Her comment still stings.

Although I work part time, I haven’t made my career a priority since 2013, when I became a parent. Instead, I’ve focused on being a mom—a decision that, despite the joy it brings, feels like a necessity, considering the cost of childcare versus my income, the demands of my husband’s job, the health status of my parents, and the needs of my daughter.

Yes, I was complaining about the dishes. Yes, I have a loving, engaged husband who does his fair share of household chores. But I felt angry that caregiving is so undervalued that it is seen as inappropriate work for a Stanford grad. For many families, there is no clear way for both parents to work full time and maintain a work-life balance; others don’t have the luxury of that choice. Parenting can be a catch-22.

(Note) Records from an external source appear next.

-- ==== Sys2Proof/Tests/Slice0.lean ====
section
/-!
SUPPORT. Tests of the model on small states: operand limits, words written out from the spec's encodings, one step of an
instruction, and for each statement a state and operands that meet its hypotheses.
-/

namespace Sys2Proof.Tests

set_option Elab.async false

open Sys2Proof Sys2Proof.Machine Sys2Proof.Claims

/-! ## Helpers -/

/-- Whether an outcome is a next state of which a test holds. -/
def goes (o : Host.Outcome State Fault Refusal) (p : State → Bool) : Bool :=
  match o with
  | .next t => p t
  | _ => false

/-- The hypotheses of `Passes` as a test. -/
def passes (i : Instr) (c : Ctx) (s : State) : Bool :=
  legal s c i && roleOk c i && (!groupWide i || (c.b.broadcast && c.b.mask == liveMask c.g)) && (hazard s c i).isNone &&
    (!operandFaults i || (poisonLanes c i == 0 && !errOperand c i))

theorem passes_of {i : Instr} {c : Ctx} {s : State} (h : passes i c s = true) : Passes i c s := by
  unfold passes at h
  simp only [Bool.and_eq_true] at h
  exact {
    lawful := h.1.1.1.1
    role := h.1.1.1.2
    whole := fun hw => by simpa [hw] using h.1.1.2
    free := Option.isNone_iff_eq_none.1 h.1.2
    clean := fun hp => by
      have h2 := h.2
      simp only [hp, Bool.not_true, Bool.false_or, Bool.and_eq_true, beq_iff_eq] at h2
      exact h2.1
    noErr := fun hp => by
      have h2 := h.2
      simp only [hp, Bool.not_true, Bool.false_or, Bool.and_eq_true, Bool.not_eq_true'] at h2
      exact h2.2 }

theorem ready_of {i : Instr} {c : Ctx} {s : State} (h1 : ctx? s = some c) (h : passes i c s = true) : Ready i c s :=
  ⟨passes_of h, h1⟩

theorem meets_of {i : Instr} {c : Ctx} {s : State} (h1 : ctx? s = some c)
    (h : (converged (metCtx c).g c.b.pc && passes i (metCtx c) (metState c s)) = true) : Meets i c s := by
  rw [Bool.and_eq_true] at h
  exact ⟨h1, h.1, passes_of h.2⟩

/-- Sixteen lanes at the test's instruction: lane k holds k in v1, 4 k in v2, and 1.0 in v3. -/
def lanes0 : List Lane :=
  (List.range 16).map fun k =>
    { placedLane with v := ((placedLane.v.set 1 (BitVec.ofNat 32 k)).set 2 (BitVec.ofNat 32 (4 * k))).set 3 0x3F800000#32 }

/-- A group of them: s1 is the base of the team window, s2 holds 7, s3 holds 5. -/
def group0 : Group :=
  { placedGroup 0 with lanes := lanes0, s := (((Vector.replicate 64 0).set 1 0xFF00000000000000).set 2 7).set 3 5 }

/-- A team with 64 KiB of scratchpad. -/
def team0 : Team := { placedTeam with alloc := 65536, baseA := 0x100000 }

/-- Every lane issues, by the broadcast fetch. -/
def bundle0 : Bundle := { group := 0, pc := placedPc, mask := 0xFFFF, broadcast := true, other := 0, second := false }

/-- A package with one virtual chip in use, whose team has one group. -/
def chip0 : VChip := { VChip.init with used := true, piers := 3, cacheWays := 4 }

def machine (g : Group) (t : Team) : State :=
  { State.reset with groups := [g], teams := [t], bundle := some bundle0, vchips := State.reset.vchips.set 0 chip0, pkgStat := 3 }

def machine0 : State := machine group0 team0

def ctx0 : Ctx := { b := bundle0, g := group0, t := team0, vc := chip0 }

theorem ctx_machine0 : ctx? machine0 = some ctx0 := by rfl

/-- Instructions that pass their checks in the machine of the tests. -/
theorem ready_all {is : List Instr} (h : is.all (passes · ctx0 machine0) = true) : ∀ i ∈ is, Ready i ctx0 machine0 :=
  fun i hi => ready_of ctx_machine0 (List.all_eq_true.1 h i hi)

theorem meets_all {is : List Instr}
    (h : is.all (fun i => converged (metCtx ctx0).g ctx0.b.pc && passes i (metCtx ctx0) (metState ctx0 machine0)) = true) :
    ∀ i ∈ is, Meets i ctx0 machine0 :=
  fun i hi => meets_of ctx_machine0 (List.all_eq_true.1 h i hi)

/-! ## The hypotheses of the statements are met -/

/-- The scalar instructions, with s0, the highest register, and a register that is its own source. -/
theorem witness_ScalarResults : ∀ i ∈ ([.sadd 3 2 4, .sadd 2 2 2, .ssub 3 2 0, .smul 0 63 2 4, .smul 1 3 2 4, .smul 2 3 2 4, .saddi 0xFFF 2 4,
    .sand 3 2 4, .sor 3 2 4, .sxor 3 2 4, .sandn 3 2 4, .sshl 3 2 4, .sshr 3 2 4, .ssra 3 2 63, .smin 0 3 2 4, .smin 1 3 2 4,
    .smax 0 3 2 4, .smax 1 3 2 4, .scmp 0 3 2 4, .scmp 5 3 2 4, .smovi 0xFFFF 3 4, .slane 15 1 4, .slane 0 1 0] : List Instr),
    Ready i ctx0 machine0 := ready_all (by decide +kernel)

theorem witness_SpecialRegisterResults : ∀ i ∈ ([.srd 0x001 4, .srd 0x002 0, .srd 0x003 4, .srd 0x004 4, .srd 0x008 4, .srd 0x00C 4,
    .srd 0x018 4, .srd 0x019 4, .srd 0x020 4, .srd 0x022 4, .srd 0x023 4, .srd 0x030 4, .srd 0x031 4, .srd 0x040 4, .srd 0x041 4, .srd 0x042 4,
    .srd 0x049 4, .srd 0x04B 4, .srd 0x050 63, .swr 0x040 2, .swr 0x041 2, .swr 0x042 2, .swr 0x048 2, .swr 0x049 2, .swr 0x04B 2] : List Instr),
    Ready i ctx0 machine0 := ready_all (by decide +kernel)

theorem witness_AddResultsInEveryForm : ∀ i ∈ ([.add 0 7 2 1 4, .add 1 3 1 1 1, .addi 0 0x100 1 63, .addi 7 0x0FF 1 4, .addCompact 31 31,
    .addCompactImm 16 4] : List Instr), Ready i ctx0 machine0 := ready_all (by decide +kernel)

theorem witness_VectorIntegerResults : ∀ i ∈ ([.sub 0 7 2 1 4, .mul 0 7 2 1 4, .mulhi 0 0 7 2 1 4, .mulhi 1 0 7 2 1 4, .mad 0 7 2 1 1,
    .min 0 0 7 2 1 4, .min 1 0 7 2 1 4, .max 0 0 7 2 1 4, .max 1 0 7 2 1 4, .and 0 7 2 1 4, .or 0 7 2 1 4, .xor 0 7 2 1 4, .andn 0 7 2 1 4,
    .shl 0 7 2 1 4, .shr 0 7 2 1 4, .sra 0 7 2 1 4, .shli 7 31 1 4, .shri 7 31 1 4, .abs 0 7 1 4, .neg 0 7 1 4, .clz 0 7 0 4, .clz 0 7 1 4,
    .popc 0 7 1 4, .brev 1 0 1 4, .subCompact 1 2, .mulCompact 1 2, .minI32Compact 1 2, .maxI32Compact 1 2, .andCompact 1 2, .orCompact 1 2,
    .xorCompact 1 2, .shlCompact 1 2, .shrCompact 1 2, .movCompact 1 2, .subCompactImm 31 2, .andCompactImm 16 2, .orCompactImm 15 2,
    .xorCompactImm 1 2, .shlCompactImm 31 2, .shrCompactImm 31 2, .movCompactImm 16 2] : List Instr), Ready i ctx0 machine0 :=
  ready_all (by decide +kernel)

theorem witness_FieldDotAndConversionResults : ∀ i ∈ ([.bfe 0 0 7 2 1 4, .bfe 1 0 7 2 1 4, .bfi 0 7 2 1 4, .dot4 0 0 7 2 1 4, .dot4 1 0 7 2 1 4,
    .dot4 2 0 7 2 1 4, .cvt 0 0 7 1 4, .cvt 1 0 7 1 4, .cvt 2 0 7 1 4, .cvt 3 0 7 1 4] : List Instr), Ready i ctx0 machine0 :=
  ready_all (by decide +kernel)

theorem witness_PlaneGathersAndScatters : ∀ i ∈ ([.plane 0 0 7 0 1 4, .plane 0 1 3 31 1 4, .plane 1 0 7 0 1 1, .plane 1 0 7 31 1 4] : List Instr),
    Ready i ctx0 machine0 := ready_all (by decide +kernel)

theorem witness_MoveAndLaneResults : ∀ i ∈ ([.mov 0 7 1 4, .movs 0 2 4, .movs 1 1 4, .sel 0 7 2 1 4, .sel 1 3 2 1 4, .lrd 7 0x000 4,
    .lrd 7 0x010 4, .lrd 7 0x011 4, .lrd 7 0x04A 62, .perm 0 7 3 2 1] : List Instr), Ready i ctx0 machine0 := ready_all (by decide +kernel)

theorem witness_PredicateResults : ∀ i ∈ ([.cmp 0 0 7 2 1 3, .cmp 3 0 7 2 1 7, .cmpn 1 0 7 2 1 0, .cmpn 2 1 1 2 1 1, .pand 0 7 2 1 3,
    .por 0 7 2 1 7, .pnot 0 7 2 2] : List Instr), Ready i ctx0 machine0 := ready_all (by decide +kernel)

/-- The float instructions, with every exception's trap off. -/
def floats : List Instr :=
  [.fadd 0 7 2 3 4, .fsub 0 7 2 3 4, .fmul 0 7 2 3 4, .ffma 0 7 2 3 4, .fmin 0 7 2 3 4, .fmax 0 7 2 3 4, .fdiv 0 7 2 3 4, .frcp 0 7 3 4,
   .frsq 0 7 3 4, .fsqrt 0 7 3 4, .faddCompact 3 4, .fmulCompact 3 4, .fsubCompact 3 4, .fmaxCompact 3 4, .fminCompact 3 4,
   .fcvt 0 0 7 3 4, .fcvt 1 0 7 3 4, .fcvt 2 0 7 3 4, .fcvt 3 0 7 3 4, .ncvt 0 0 7 3 0 3 4, .ncvt 0 0 7 3 1 3 4, .ncvt 0 0 7 7 2 3 4,
   .ncvt 1 0 7 3 0 3 4, .ncvt 1 0 7 7 2 3 4, .icvtF32ToInt 0 0 7 0 3 4, .icvtF32ToInt 1 0 7 4 3 4, .icvtIntToF32 0 0 7 3 4,
   .icvtIntToF32 1 0 7 3 4, .frnd 0 7 4 3 4, .fscl 0 7 1 3 4, .fexp2 0 7 3 4, .flog2 0 7 3 4, .fsin 0 7 3 4, .fcos 0 7 3 4, .fcmp 0 0 7 2 3 1,
   .fcmp 1 0 7 2 3 1, .fcmp 2 0 7 2 3 1, .fcmp 3 0 7 2 3 7]

theorem floats_ready : ∀ i ∈ floats, Ready i ctx0 machine0 := ready_all (by decide +kernel)

/-- No exception of theirs is enabled, whatever it is. -/
theorem no_float_traps (i : Instr) (f : Lane → BitVec 5) (k : Nat) : ¬Traps ctx0 i f k := by
  rintro ⟨-, -, j, -, -, h⟩
  have h0 : ctx0.g.fpctl = 0 := rfl
  simp [h0] at h

/-- A machine whose v5 holds a signalling NaN, with the invalid operation's trap enabled. -/
def trapping : Group :=
  { group0 with fpctl := 0x100, lanes := lanes0.map fun l => { l with v := l.v.set 5 0x7F800001 } }

def ctxTrap : Ctx := { ctx0 with g := trapping }

theorem witness_FloatArithmeticActs : (∀ i ∈ floats, Ready i ctx0 machine0) ∧ Ready (.fadd 0 7 5 3 4) ctxTrap (machine trapping team0) ∧
    Traps ctxTrap (.fadd 0 7 5 3 4)
      (fun l => (fAddV f32 (envOf trapping) (operand (envOf trapping) (readV l 3)) (operand (envOf trapping) (readV l 5))).flags) 15 :=
  ⟨floats_ready, ready_of rfl (by decide +kernel), by decide +kernel, by decide +kernel, 0, by decide, by decide +kernel, by decide +kernel⟩

theorem witness_FloatConversionActs : (∀ i ∈ floats, Ready i ctx0 machine0) ∧ Ready (.fcmp 1 0 7 5 3 1) ctxTrap (machine trapping team0) ∧
    Traps ctxTrap (.fcmp 1 0 7 5 3 1)
      (fun l => (fCmp 1 (operand (envOf trapping) (readV l 3)) (operand (envOf trapping) (readV l 5))).2) 0 :=
  ⟨floats_ready, ready_of rfl (by decide +kernel), by decide +kernel, by decide +kernel, 0, by decide, by decide +kernel, by decide +kernel⟩

theorem witness_FloatBitMoves : ∀ i ∈ ([.fabs 0 7 3 4, .fneg 0 7 3 3, .fcpys 0 7 2 3 4, .fclass 0 7 3 4] : List Instr),
    Ready i ctx0 machine0 := ready_all (by decide +kernel)

theorem witness_FloatControlRoundingAndSpecials :
    isSnan (unpack f32 false 0x7F800001) = true ∧ isNan (unpack f64 false 0x7FF8000000000000) = true ∧
    isSnan (unpack f64 false 0x7FF8000000000000) = false ∧ unpack f32 false 0x80000001 = .fin true 1 (-149) ∧
    unpack f16 false 0x7BFF = .fin false 2047 5 := by decide +kernel

/-- A third in binary32, between 2^−2 and 2^−1; the least number that overflows; and one below the least normal number. -/
theorem witness_FloatControlRoundingAndSpecials_rounding :
    ((0 : ℝ) < 1 / 3 ∧ 2 ^ f32.mbits * (2 : ℝ) ^ (-25 : Int) ≤ 1 / 3 ∧ (1 : ℝ) / 3 < 2 ^ (f32.mbits + 1) * (2 : ℝ) ^ (-25 : Int) ∧
      RoundedTo .nearest false (1 / 3) (-25) 11184811) ∧
    (2 ^ f32.mbits * (2 : ℝ) ^ (105 : Int) ≤ 2 ^ 128 ∧ (2 : ℝ) ^ 128 < 2 ^ (f32.mbits + 1) * (2 : ℝ) ^ (105 : Int) ∧
      RoundedTo .zero true (2 ^ 128) 105 8388608 ∧ (2 : ℝ) ^ (2 ^ (f32.ebits - 1)) ≤ (8388608 : Nat) * (2 : ℝ) ^ (105 : Int)) ∧
    (2 ^ f32.mbits * (2 : ℝ) ^ (-150 : Int) ≤ 2 ^ (-127 : Int) ∧ (2 : ℝ) ^ (-127 : Int) < 2 ^ (f32.mbits + 1) * (2 : ℝ) ^ (-150 : Int) ∧
      RoundedTo .up false (2 ^ (-127 : Int)) (-150) 8388608 ∧ RoundedTo .up false (2 ^ (-127 : Int)) (-149) 4194304 ∧
      ((8388608 : Nat) : ℝ) * 2 ^ (-150 : Int) < 2 ^ (2 - 2 ^ (f32.ebits - 1) : Int)) := by
  simp only [RoundedTo, f32, reduceCtorEq]
  norm_num [abs_le]

/-- Two and a half rounds to two whole ones, −0.5 to none; a scale of an NF8 number within its range; and the narrow codes' limits. -/
theorem witness_FloatControlRoundingAndSpecials_conversions :
    (RoundedTo .nearest false (realOf false 5 (-1)) 0 2 ∧ RoundedTo .zero true (realOf false 1 (-1)) 0 0) ∧
    (operand plainEnv 0x40200000 = .fin false 10485760 (-22) ∧ operand plainEnv 0x7F800001 = .nan true ∧ operand plainEnv 0xFF800000 = .inf true ∧
      operand plainEnv 0x80000000 = .fin true 0 (-149) ∧ operand plainEnv 0x43000000 = .fin false 8388608 (-16)) ∧
    (2 ^ 3 * (2 : ℝ) ^ (-3 : Int) ≤ realOf false 5 (-2) ∧ realOf false 5 (-2) < 2 ^ (3 + 1) * (2 : ℝ) ^ (-3 : Int) ∧
      RoundedTo .nearest false (realOf false 5 (-2)) (-3) 10) ∧
    (128 ≤ realOf false 8388608 (-16) ∧ realOf false 8388608 (-16) = 2 ^ (7 : Int) ∧ realOf true 3 0 = ((-3 : Int) : ℝ)) := by
  refine ⟨?_, by decide +kernel, ?_, ?_⟩ <;> simp only [RoundedTo, realOf, reduceCtorEq] <;> norm_num [abs_le]

/-- A group parked at `DADD`, and one parked at `DSQRT` of a negative number with the invalid operation's trap enabled. -/
def parkedAt (i : Instr) (g : Group) : Group := { g with emul := some i, emulMask := 0xFFFF, wait := .emulation, stall := .emulation }

def negatives : Group := { group0 with fpctl := 0x100, lanes := lanes0.map fun l => { l with v := l.v.set 7 0xBFF00000 } }

theorem witness_Fp64Results :
    (∀ i ∈ ([.dadd 0 7 4 2 6, .dsub 0 7 4 2 6, .dmul 0 7 4 2 6, .dfma 0 7 4 2 6, .ddiv 0 7 4 2 6, .dsqrt 0 7 2 6, .dcvt 0 0 7 2 63,
      .dcvt 1 0 7 3 62] : List Instr), Ready i ctx0 machine0) ∧
    (emulCtx (machine (parkedAt (.dadd 0 7 4 2 6) group0) team0) 0).isSome = true ∧
    (∃ c, emulCtx (machine (parkedAt (.dsqrt 0 7 6 8) negatives) team0) 0 = some (.dsqrt 0 7 6 8, c) ∧
      Traps c (.dsqrt 0 7 6 8) (fun l => (fSqrtV f64 (envOf c.g) (operand64 (envOf c.g) l 6)).flags) 3) :=
  ⟨ready_all (by decide +kernel), by decide +kernel, _, rfl, by decide +kernel, by decide +kernel, 0, by decide, by decide +kernel, by decide +kernel⟩

/-! ### Encoding, fetching and the checks before an entry -/

theorem witness_EncodedInstructionsDecodeBack : encode (.add 0 7 5 3 3) = some [0x21, 0xC3, 0x50, 0x1C] ∧
    encode (.fmulCompact 9 4) = some [0x92, 0x24] := by decide

theorem witness_DecodedWordsAreExact : decode [0x21, 0xC3, 0x50, 0x1C, 0xFF] = .ok (.add 0 7 5 3 3, 4) := by decide

/-- A compact unit that is an instruction, one with I = 1 and cop 8, and the first and the last MAJ without a row. -/
theorem witness_LengthsAndIllegalMajors : decode [0x92, 0x24] = .ok (.fmulCompact 9 4, 2) ∧
    ((0x80 : Byte).getLsbD 7 = true ∧ (0x10 : Byte).getLsbD 4 = true ∧ (0x10 : Byte).getLsbD 0 = false) ∧
    (0xC1 : Byte).getLsbD 0 = true ∧ 0x60 ≤ (0xC1 : Byte).toNat / 2 ∧ 0x60 ≤ (0xFF : Byte).toNat / 2 := by decide

/-- The placed word of `ADD`, and of a word that is no instruction; the same place without a translation; a group whose lanes 8 to 15
stand in their loop buffers ahead of the others; an event. -/
def placed (w : Nat) : State := State.reset.withFetchWord 32 w

def looping : Group :=
  { placedGroup 0 with
    loops := [0xFF00]
    lanes := List.replicate 8 placedLane ++ List.replicate 8
      { placedLane with pc := placedPc + 4, loop := [(placedPc + 4, 0xC321), (placedPc + 6, 0x1C50)] } }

Still, it’s true that my degree in English didn’t prep me for motherhood. How could it? The all-nighters I pulled at Stanford in Oxford trying to finish 12-page papers on Wuthering Heights were just a teeny taste of those I would spend comforting my newborn. And the stress of getting along with a messy roommate at Roble was nothing compared with living with a tantrum-throwing toddler.

For many families, there is no clear way for both parents to work full time and maintain a work-life balance; others don’t have the luxury of that choice.

But when you get down to it, no degree comes with a free pass to avoid the realities of parenting in a society that offers little support to caregivers of any type, from moms and dads to day care workers and dementia care providers.

If I could go back and restructure my Stanford education to align with my current life, I’d study how certain policies perpetuate inequity, and I’d learn how to fight them. I’d seek lessons on building community, and I’d work toward creating the change necessary to give all parents agency and respect, regardless of whether they participate in the paid labor force.

For now, I’m determined to educate myself while nurturing the traits in my bright, spirited daughter that have also sustained me as a mom: compassion, creativity, and grit. I’ll celebrate not just her accomplishments but also her acts of kindness, love, and friendship. I’ll champion her strong inner compass, her way of questioning the world, and her resilience. I won’t expect her to simply “use her degree” but to follow her heart and connect with others.

And perhaps she and I can work together to shift people’s perspective on caregiving and help them recognize the work for what it is: a pursuit worthy of a Stanford grad.